The JPMorgan index categorises a debt as distressed once the extra risk premium demanded rises above 1000 basis points.
A Bloomberg report said the premium has touched 1052, an increase of 92 basis points since Finance Minister Zainab Ahmed committed the gaff in an interview she gave on the sidelines of the recent IMF/World Bank meetings in Washington and in which she said Nigeria had appointed advisers opening the way for a debt restructuring.
Last week, Nigeria’s bonds sank to near record lows as the finance minister failed to calm investor nerves after unintentionally implying the government may ask for a haircut on its debt.
The West African nation is considering “restructuring” its bonds and extending repayment periods, Ahmed, who has led the finance ministry.
The use of the word “restructuring” sent bonds slumping the next day, before Ahmed clarified that all Nigeria wanted to do was extend maturities, buy-back debt and that Eurobond holders would not be affected.
But it was too little, too late and the fledging rebound in bonds quickly turned back into a rout amid a skittish global market. Bonds due in 2032 fell to a record 59.41 cents on the dollar Friday before rebounding to 60.448 cents in early trade on Monday. That compares to 66.15 cents on Oct. 11 before Ahmed made the original comments.
“It is a case of the damage being done and too late to reverse,” said Richard Segal, a London-based research analyst at Ambrosia Capital. “Many will conclude that mentioning this possibility at all suggests debt management conditions are worse than previously thought.”
Read also: Rapid deterioration in Nigeria’s debt metrics
There are other signs indicating the vastly reduced appetite of investors for Nigeria’s debt. The five-year credit default swaps jumped to 1,137.54 points on Friday, the highest since April 2020, from 989.72 points on Oct. 12.
This happened after Moody’s Investors Service slashed the nation’s rating deeper into junk and placed the country in review for another downgrade, citing weaker government finances.
It’s easy to see why investors are concerned, with debt service costs consuming 83% of available fiscal revenue as of August. What’s more, Bank of America forecasts the central bank will have to devalue the naira by 20% next year, increasing the cost of repayments.
Neither is pressure set to ease.
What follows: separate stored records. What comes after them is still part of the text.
/-- LINE, DOT, STEP and GLYPH pass with the intensity and the mask decided at the passage, take the element
counter's value and step it. A LINE or STEP changes nothing else while no test counts.
The intensity is written into bits 26:24 of the word and into no other bits. -/
def Obligations.DrawnOrdersPassWithOneFieldRewritten : Prop :=
  (∀ (s : State) (w : Word), s.beam.position.Law →
    (Waits s .dot w → exec .dot s = .next (afterDrawn s .dot w true (wordPoint w) (wordPoint w))) ∧
    (Waits s .glyph w → exec .glyph s = .next (afterDrawn s .glyph w true s.beam.position (glyphEnd s w))) ∧
    (Waits s .line w → NoTestCounts s →
      exec .line s = .next (afterDrawn s .line w true s.beam.position (wordPoint w))) ∧
    (Waits s .step w → NoTestCounts s →
      exec .step s = .next (afterDrawn s .step w (w.getLsbD 27) s.beam.position (stepEnd s w)))) ∧
  (∀ (w : Word) (i : Nat), i ≤ 7 → field (withIntensity w i) 24 3 = i ∧
    ∀ b, b < 32 → ¬ (24 ≤ b ∧ b ≤ 26) → (withIntensity w i).getLsbD b = w.getLsbD b)

/-- A LINE or STEP of a DRAWING segment with a region is a boundary: it steps the region's counter of each pen
whose test counts by its contribution, or sets the saturation flag; no other counter or flag changes. -/
def Obligations.BoundariesAreCounted : Prop :=
  ∀ (s : State) (w : Word) (kind : WordKind) (p1 : Point),
    Waits s kind w → (kind = .line ∧ p1 = wordPoint w ∨ kind = .step ∧ p1 = stepEnd s w) →
    ∃ t, exec (if kind = .line then .line else .step) s = .next t ∧
      { t with regions := s.regions } =
        afterDrawn s (if kind = .line then .line else .step) w (if kind = .line then true else w.getLsbD 27)
          s.beam.position p1 ∧
      t.regions.records = s.regions.records ∧
      ∀ p, (t.regionTest p).phase = (s.regionTest p).phase ∧ (t.regionTest p).latched = (s.regionTest p).latched ∧
        ∀ r, let old := (s.regionTest p).counter r
          let counted : Int := match (s.image s.beam.segment).kind with
            | .drawing _ (some b) =>
              if b.region = r ∧ (s.regionTest p).phase = .counting then
                contribution (s.regionTest p).latched s.beam.position p1 b.reverse
              else 0
            | _ => 0
          ((counted = 0 ∨ (-15 ≤ old + counted ∧ old + counted ≤ 15)) →
            (t.regionTest p).counter r = old + counted ∧
              (t.regionTest p).isSaturated r = (s.regionTest p).isSaturated r) ∧
          (counted ≠ 0 ∧ (old + counted < -15 ∨ 15 < old + counted) →
            (t.regionTest p).counter r = old ∧ (t.regionTest p).isSaturated r = true)

/-- The crossing test is exact: its sign test agrees with the comparison of the abscissa in the rationals. -/
def Obligations.CrossingTestIsExact : Prop :=
  ∀ (p p0 p1 : Point) (reverse : Bool), contribution p p0 p1 reverse = crossing p p0 p1 reverse

open Classical in
/-- The intensity sent is set by the first row of R40 whose condition holds. -/
def Obligations.IntensityIsSetByTheFirstRow : Prop :=
  ∀ (s : State) (seg i : Nat), i ≤ 7 →
    let img := s.image seg
    let blink := img.display = .blink ∧ s.rewrite.phaseOn = false
    s.sentIntensity seg i =
      if i = 0 then 0
      else if seg = 0 ∨ img.kind = .unused then i
      else if ∃ n k, img.kind = .menu n k ∧ ¬ ShownOnTop s n k ∧ ¬ ShownBelow s n k then 0
      else if img.display = .blank then 0
      else if ∃ n k, img.kind = .menu n k ∧ ShownBelow s n k then min i 2
      else if s.rewrite.echo.a = some seg ∨ s.rewrite.echo.b = some seg then 7
      else if img.display = .highlight ∨
          (∃ n k item, img.kind = .menu n k ∧ (s.menu.page n).items[k]? = some item ∧ item.toggle = true) then 7
      else if blink then 0
      else i

/-- The bit of a pen in the mask of a LINE, DOT, GLYPH or STEP entry is set exactly when the seven tests of R42 pass at
the passage, with the intensity sent as R40 decides it. -/
def Obligations.EligibilityIsTheSevenTests : Prop :=
  ∀ (s : State) (p : Pen) (w : Word),
    let seg := s.beam.segment
    let img := s.image seg
    let Tests (lit : Bool) (p0 p1 : Point) : Prop :=
      let sent := s.sentIntensity seg (field w 24 3)
      ((s.pen p).record.mode = .press ∨ (s.pen p).record.mode = .continuous ∨ (s.pen p).record.mode = .region) ∧
      (lit = true ∧ 1 ≤ seg ∧ seg ≤ 1023) ∧
      ((img.kind ≠ .unused) ∧ img.detectable = true) ∧
      (s.pen p).record.classes.getLsbD img.cls = true ∧
      (1 ≤ sent ∧ sent ≤ 7) ∧
      s.fencePasses p p0 p1 = true ∧
      ∀ n k, img.kind = .menu n k → ShownOnTop s n k
    let Decides (c : Instr) (lit : Bool) (p0 p1 : Point) : Prop :=
      ∃ t e, exec c s = .next t ∧ t.beam.flight = s.beam.flight ++ [e] ∧ (e.mask.get p = true ↔ Tests lit p0 p1)
    s.beam.position.Law → seg ≤ 1023 →
    (Waits s .line w → Decides .line true s.beam.position (wordPoint w)) ∧
    (Waits s .dot w → Decides .dot true (wordPoint w) (wordPoint w)) ∧
    (Waits s .glyph w → Decides .glyph true s.beam.position (glyphEnd s w)) ∧
    (Waits s .step w → Decides .step (w.getLsbD 27) s.beam.position (stepEnd s w))
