section
variable (s : State) (p : Pen) (n : Nat)
@[simp] theorem State.markPicked_link : (s.markPicked p n).link = s.link := by
  unfold State.markPicked; split <;> simp
@[simp] theorem State.markPicked_beam : (s.markPicked p n).beam = s.beam := by
  unfold State.markPicked; split <;> simp
@[simp] theorem State.markPicked_rewrite : (s.markPicked p n).rewrite = s.rewrite := by
  unfold State.markPicked; split <;> simp
@[simp] theorem State.markPicked_pens : (s.markPicked p n).pens = s.pens := by
  unfold State.markPicked; split <;> simp
@[simp] theorem State.markPicked_trackers : (s.markPicked p n).trackers = s.trackers := by
  unfold State.markPicked; split <;> simp
@[simp] theorem State.markPicked_injection : (s.markPicked p n).injection = s.injection := by
  unfold State.markPicked; split <;> simp
@[simp] theorem State.markPicked_regions : (s.markPicked p n).regions = s.regions := by
  unfold State.markPicked; split <;> simp
@[simp] theorem State.markPicked_menu : (s.markPicked p n).menu = s.menu := by
  unfold State.markPicked; split <;> simp
@[simp] theorem State.markPicked_notices : (s.markPicked p n).notices = s.notices := by
  unfold State.markPicked; split <;> simp
@[simp] theorem State.markPicked_decoder : (s.markPicked p n).decoder = s.decoder := by
  unfold State.markPicked; split <;> simp
@[simp] theorem State.markPicked_supervisor : (s.markPicked p n).supervisor = s.supervisor := by
  unfold State.markPicked; split <;> simp
@[simp] theorem State.markPicked_pending : (s.markPicked p n).pending = s.pending := by
  unfold State.markPicked; split <;> simp
@[simp] theorem State.markPicked_draws : (s.markPicked p n).draws = s.draws := by
  unfold State.markPicked; split <;> simp
end

section
variable (s : State) (p : Pen) (o : LastOutcome) (k : Option Key)
@[simp] theorem State.finishDelivery_link : (s.finishDelivery p o k).link = s.link := by
  unfold State.finishDelivery; simp
@[simp] theorem State.finishDelivery_beam : (s.finishDelivery p o k).beam = s.beam := by
  unfold State.finishDelivery; simp
@[simp] theorem State.finishDelivery_segments : (s.finishDelivery p o k).segments = s.segments := by
  unfold State.finishDelivery; simp
@[simp] theorem State.finishDelivery_rewrite : (s.finishDelivery p o k).rewrite = s.rewrite := by
  unfold State.finishDelivery; simp
@[simp] theorem State.finishDelivery_trackers : (s.finishDelivery p o k).trackers = s.trackers := by
  unfold State.finishDelivery; simp
@[simp] theorem State.finishDelivery_injection : (s.finishDelivery p o k).injection = s.injection := by
  unfold State.finishDelivery; simp
@[simp] theorem State.finishDelivery_regions : (s.finishDelivery p o k).regions = s.regions := by
  unfold State.finishDelivery; simp
@[simp] theorem State.finishDelivery_menu : (s.finishDelivery p o k).menu = s.menu := by
  unfold State.finishDelivery; simp
@[simp] theorem State.finishDelivery_notices : (s.finishDelivery p o k).notices = s.notices := by
  unfold State.finishDelivery; simp
@[simp] theorem State.finishDelivery_decoder : (s.finishDelivery p o k).decoder = s.decoder := by
  unfold State.finishDelivery; simp
@[simp] theorem State.finishDelivery_supervisor : (s.finishDelivery p o k).supervisor = s.supervisor := by
  unfold State.finishDelivery; simp
@[simp] theorem State.finishDelivery_pending : (s.finishDelivery p o k).pending = s.pending := by
  unfold State.finishDelivery; simp
@[simp] theorem State.finishDelivery_draws : (s.finishDelivery p o k).draws = s.draws := by
  unfold State.finishDelivery; simp
end

section
variable (s : State) (p : Pen) (n k : Nat) (c m : Bool)
@[simp] theorem State.menuPick_link : (s.menuPick p n k c m).link = s.link := by
  unfold State.menuPick; rfl
@[simp] theorem State.menuPick_beam : (s.menuPick p n k c m).beam = s.beam := by
  unfold State.menuPick; rfl
@[simp] theorem State.menuPick_segments : (s.menuPick p n k c m).segments = s.segments := by
  unfold State.menuPick; rfl
@[simp] theorem State.menuPick_rewrite : (s.menuPick p n k c m).rewrite = s.rewrite := by
  unfold State.menuPick; rfl
@[simp] theorem State.menuPick_pens : (s.menuPick p n k c m).pens = s.pens := by
  unfold State.menuPick; rfl
@[simp] theorem State.menuPick_trackers : (s.menuPick p n k c m).trackers = s.trackers := by
  unfold State.menuPick; rfl
@[simp] theorem State.menuPick_injection : (s.menuPick p n k c m).injection = s.injection := by
  unfold State.menuPick; rfl
@[simp] theorem State.menuPick_regions : (s.menuPick p n k c m).regions = s.regions := by
  unfold State.menuPick; rfl
@[simp] theorem State.menuPick_decoder : (s.menuPick p n k c m).decoder = s.decoder := by
  unfold State.menuPick; rfl
@[simp] theorem State.menuPick_supervisor : (s.menuPick p n k c m).supervisor = s.supervisor := by
  unfold State.menuPick; rfl
@[simp] theorem State.menuPick_pending : (s.menuPick p n k c m).pending = s.pending := by
  unfold State.menuPick; rfl
@[simp] theorem State.menuPick_draws : (s.menuPick p n k c m).draws = s.draws := by
  unfold State.menuPick; rfl
end

section
variable (s : State) (p : Pen) (k : Key) (x : Point) (c : Bool)
@[simp] theorem State.deliverPick_link : (s.deliverPick p k x c).link = s.link := by
  unfold State.deliverPick; dsimp only; split <;> simp
@[simp] theorem State.deliverPick_beam : (s.deliverPick p k x c).beam = s.beam := by
  unfold State.deliverPick; dsimp only; split <;> simp
@[simp] theorem State.deliverPick_injection : (s.deliverPick p k x c).injection = s.injection := by
  unfold State.deliverPick; dsimp only; split <;> simp
@[simp] theorem State.deliverPick_decoder : (s.deliverPick p k x c).decoder = s.decoder := by
  unfold State.deliverPick; dsimp only; split <;> simp
@[simp] theorem State.deliverPick_supervisor : (s.deliverPick p k x c).supervisor = s.supervisor := by
  unfold State.deliverPick; dsimp only; split <;> simp
@[simp] theorem State.deliverPick_pending : (s.deliverPick p k x c).pending = s.pending := by
  unfold State.deliverPick; dsimp only; split <;> simp
@[simp] theorem State.deliverPick_draws : (s.deliverPick p k x c).draws = s.draws := by
  unfold State.deliverPick; dsimp only; split <;> simp
end

section
variable (s : State) (p : Pen) (k : Key) (n i : Nat) (c : Bool)
@[simp] theorem State.deliverMenu_link : (s.deliverMenu p k n i c).link = s.link := by
  unfold State.deliverMenu; simp
@[simp] theorem State.deliverMenu_beam : (s.deliverMenu p k n i c).beam = s.beam := by
  unfold State.deliverMenu; simp
@[simp] theorem State.deliverMenu_rewrite : (s.deliverMenu p k n i c).rewrite = s.rewrite := by
  unfold State.deliverMenu; simp
@[simp] theorem State.deliverMenu_trackers : (s.deliverMenu p k n i c).trackers = s.trackers := by
  unfold State.deliverMenu; simp
@[simp] theorem State.deliverMenu_injection : (s.deliverMenu p k n i c).injection = s.injection := by
  unfold State.deliverMenu; simp
@[simp] theorem State.deliverMenu_regions : (s.deliverMenu p k n i c).regions = s.regions := by
  unfold State.deliverMenu; simp
@[simp] theorem State.deliverMenu_decoder : (s.deliverMenu p k n i c).decoder = s.decoder := by
  unfold State.deliverMenu; simp
@[simp] theorem State.deliverMenu_supervisor : (s.deliverMenu p k n i c).supervisor = s.supervisor := by
  unfold State.deliverMenu; simp
@[simp] theorem State.deliverMenu_pending : (s.deliverMenu p k n i c).pending = s.pending := by
  unfold State.deliverMenu; simp
@[simp] theorem State.deliverMenu_draws : (s.deliverMenu p k n i c).draws = s.draws := by
  unfold State.deliverMenu; simp
end

section
variable (s : State) (p : Pen) (r : Nat) (x : Point) (b : Bool)
@[simp] theorem State.deliverRegion_link : (s.deliverRegion p r x b).link = s.link := by
  unfold State.deliverRegion; simp
@[simp] theorem State.deliverRegion_beam : (s.deliverRegion p r x b).beam = s.beam := by
  unfold State.deliverRegion; simp
@[simp] theorem State.deliverRegion_segments : (s.deliverRegion p r x b).segments = s.segments := by
  unfold State.deliverRegion; simp
@[simp] theorem State.deliverRegion_rewrite : (s.deliverRegion p r x b).rewrite = s.rewrite := by
  unfold State.deliverRegion; simp
@[simp] theorem State.deliverRegion_trackers : (s.deliverRegion p r x b).trackers = s.trackers := by
  unfold State.deliverRegion; simp
@[simp] theorem State.deliverRegion_injection : (s.deliverRegion p r x b).injection = s.injection := by
  unfold State.deliverRegion; simp
@[simp] theorem State.deliverRegion_regions : (s.deliverRegion p r x b).regions = s.regions := by
  unfold State.deliverRegion; simp
@[simp] theorem State.deliverRegion_menu : (s.deliverRegion p r x b).menu = s.menu := by
  unfold State.deliverRegion; simp
@[simp] theorem State.deliverRegion_decoder : (s.deliverRegion p r x b).decoder = s.decoder := by
  unfold State.deliverRegion; simp
@[simp] theorem State.deliverRegion_supervisor : (s.deliverRegion p r x b).supervisor = s.supervisor := by
  unfold State.deliverRegion; simp
@[simp] theorem State.deliverRegion_pending : (s.deliverRegion p r x b).pending = s.pending := by
  unfold State.deliverRegion; simp
@[simp] theorem State.deliverRegion_draws : (s.deliverRegion p r x b).draws = s.draws := by
  unfold State.deliverRegion; simp
end

section
variable (s : State) (p : Pen) (o : HeldOutcome)
@[simp] theorem State.deliver_link : (s.deliver p o).link = s.link := by
  unfold State.deliver; repeat' split
  all_goals simp
@[simp] theorem State.deliver_beam : (s.deliver p o).beam = s.beam := by
  unfold State.deliver; repeat' split
  all_goals simp
@[simp] theorem State.deliver_injection : (s.deliver p o).injection = s.injection := by
  unfold State.deliver; repeat' split
  all_goals simp
@[simp] theorem State.deliver_decoder : (s.deliver p o).decoder = s.decoder := by
  unfold State.deliver; repeat' split
  all_goals simp
@[simp] theorem State.deliver_supervisor : (s.deliver p o).supervisor = s.supervisor := by
  unfold State.deliver; repeat' split
  all_goals simp
@[simp] theorem State.deliver_pending : (s.deliver p o).pending = s.pending := by
  unfold State.deliver; repeat' split
  all_goals simp
@[simp] theorem State.deliver_draws : (s.deliver p o).draws = s.draws := by
  unfold State.deliver; repeat' split
  all_goals simp
end

section
variable (s : State) (p : Pen) (o : HeldOutcome)
@[simp] theorem State.claimOutcome_link : (s.claimOutcome p o).link = s.link := by
  unfold State.claimOutcome; split <;> simp
@[simp] theorem State.claimOutcome_beam : (s.claimOutcome p o).beam = s.beam := by
  unfold State.claimOutcome; split <;> simp
@[simp] theorem State.claimOutcome_injection : (s.claimOutcome p o).injection = s.injection := by
  unfold State.claimOutcome; split <;> simp
@[simp] theorem State.claimOutcome_decoder : (s.claimOutcome p o).decoder = s.decoder := by
  unfold State.claimOutcome; split <;> simp
@[simp] theorem State.claimOutcome_supervisor : (s.claimOutcome p o).supervisor = s.supervisor := by
  unfold State.claimOutcome; split <;> simp
@[simp] theorem State.claimOutcome_pending : (s.claimOutcome p o).pending = s.pending := by
  unfold State.claimOutcome; split <;> simp
@[simp] theorem State.claimOutcome_draws : (s.claimOutcome p o).draws = s.draws := by
  unfold State.claimOutcome; split <;> simp
end

section
variable (s : State) (p : Pen) (v : Option Nat)
@[simp] theorem State.writeEcho_link : (s.writeEcho p v).link = s.link := by
  unfold State.writeEcho; split <;> simp
@[simp] theorem State.writeEcho_beam : (s.writeEcho p v).beam = s.beam := by
  unfold State.writeEcho; split <;> simp
@[simp] theorem State.writeEcho_segments : (s.writeEcho p v).segments = s.segments := by
  unfold State.writeEcho; split <;> simp
@[simp] theorem State.writeEcho_pens : (s.writeEcho p v).pens = s.pens := by
  unfold State.writeEcho; split <;> simp
@[simp] theorem State.writeEcho_trackers : (s.writeEcho p v).trackers = s.trackers := by
  unfold State.writeEcho; split <;> simp
@[simp] theorem State.writeEcho_injection : (s.writeEcho p v).injection = s.injection := by
  unfold State.writeEcho; split <;> simp
@[simp] theorem State.writeEcho_regions : (s.writeEcho p v).regions = s.regions := by
  unfold State.writeEcho; split <;> simp
@[simp] theorem State.writeEcho_menu : (s.writeEcho p v).menu = s.menu := by
  unfold State.writeEcho; split <;> simp
@[simp] theorem State.writeEcho_notices : (s.writeEcho p v).notices = s.notices := by
  unfold State.writeEcho; split <;> simp
@[simp] theorem State.writeEcho_decoder : (s.writeEcho p v).decoder = s.decoder := by
  unfold State.writeEcho; split <;> simp
@[simp] theorem State.writeEcho_supervisor : (s.writeEcho p v).supervisor = s.supervisor := by
  unfold State.writeEcho; split <;> simp
@[simp] theorem State.writeEcho_pending : (s.writeEcho p v).pending = s.pending := by
  unfold State.writeEcho; split <;> simp
@[simp] theorem State.writeEcho_draws : (s.writeEcho p v).draws = s.draws := by
  unfold State.writeEcho; split <;> simp
end

section
variable (s : State) (p : Pen) (c : Candidate) (k : List Key)
@[simp] theorem State.confirm_link : (s.confirm p c k).link = s.link := by
  unfold State.confirm; simp
@[simp] theorem State.confirm_beam : (s.confirm p c k).beam = s.beam := by
  unfold State.confirm; simp
@[simp] theorem State.confirm_injection : (s.confirm p c k).injection = s.injection := by
  unfold State.confirm; simp
@[simp] theorem State.confirm_decoder : (s.confirm p c k).decoder = s.decoder := by
  unfold State.confirm; simp
@[simp] theorem State.confirm_supervisor : (s.confirm p c k).supervisor = s.supervisor := by
  unfold State.confirm; simp
@[simp] theorem State.confirm_pending : (s.confirm p c k).pending = s.pending := by
  unfold State.confirm; simp
@[simp] theorem State.confirm_draws : (s.confirm p c k).draws = s.draws := by
  unfold State.confirm; simp
end

section
variable (s : State) (p : Pen) (c q : List Candidate) (k : List Key)
@[simp] theorem State.endWeighing_link : (s.endWeighing p c q k).link = s.link := by
  unfold State.endWeighing; dsimp only; repeat' split
  all_goals simp
@[simp] theorem State.endWeighing_beam : (s.endWeighing p c q k).beam = s.beam := by
  unfold State.endWeighing; dsimp only; repeat' split
  all_goals simp
@[simp] theorem State.endWeighing_injection : (s.endWeighing p c q k).injection = s.injection := by
  unfold State.endWeighing; dsimp only; repeat' split
  all_goals simp
@[simp] theorem State.endWeighing_decoder : (s.endWeighing p c q k).decoder = s.decoder := by
  unfold State.endWeighing; dsimp only; repeat' split
  all_goals simp
@[simp] theorem State.endWeighing_supervisor : (s.endWeighing p c q k).supervisor = s.supervisor := by
  unfold State.endWeighing; dsimp only; repeat' split
  all_goals simp
@[simp] theorem State.endWeighing_pending : (s.endWeighing p c q k).pending = s.pending := by
  unfold State.endWeighing; dsimp only; repeat' split
  all_goals simp
@[simp] theorem State.endWeighing_draws : (s.endWeighing p c q k).draws = s.draws := by
  unfold State.endWeighing; dsimp only; repeat' split
  all_goals simp
end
The government plans to borrow 8.8 trillion naira ($20 billion) in both the domestic and international markets in 2023 to plug a budget shortfall estimated at about 4.8% of gross domestic product, higher than a legal threshold of 3% stipulated in Nigeria’s fiscal responsibility law.
The nation’s debt stock stands at just 23% of gross domestic product, but is set to jump to 35% of GDP next year after the debt management office disclosed that it has received presidential approval to convert 20 trillion naira of central bank loans to 40-year bonds that would yield 9% annually. The World Bank forecasts debt servicing costs will exceed revenues by the end of the year.
Bond markets have a history of reacting furiously to the “restructuring” lingo. In January 2019, Ali Hasan Khalil, then Lebanese caretaker finance minister floated the possibility of restructuring the country’s debt. The country’s dollar bonds tumbled pushing yields to more than 19%. Khalil later said fiscal reform may involve rescheduling debt, not restructuring it.
Similarly, in January 2015, Belarus’s dollar bonds lost a quarter of their value in a matter of hours after President Alexander Lukashenko talked about a potential debt restructuring. He later clarified at the same seven-hour-long press briefing that he had meant to signal a “refinancing of debt.”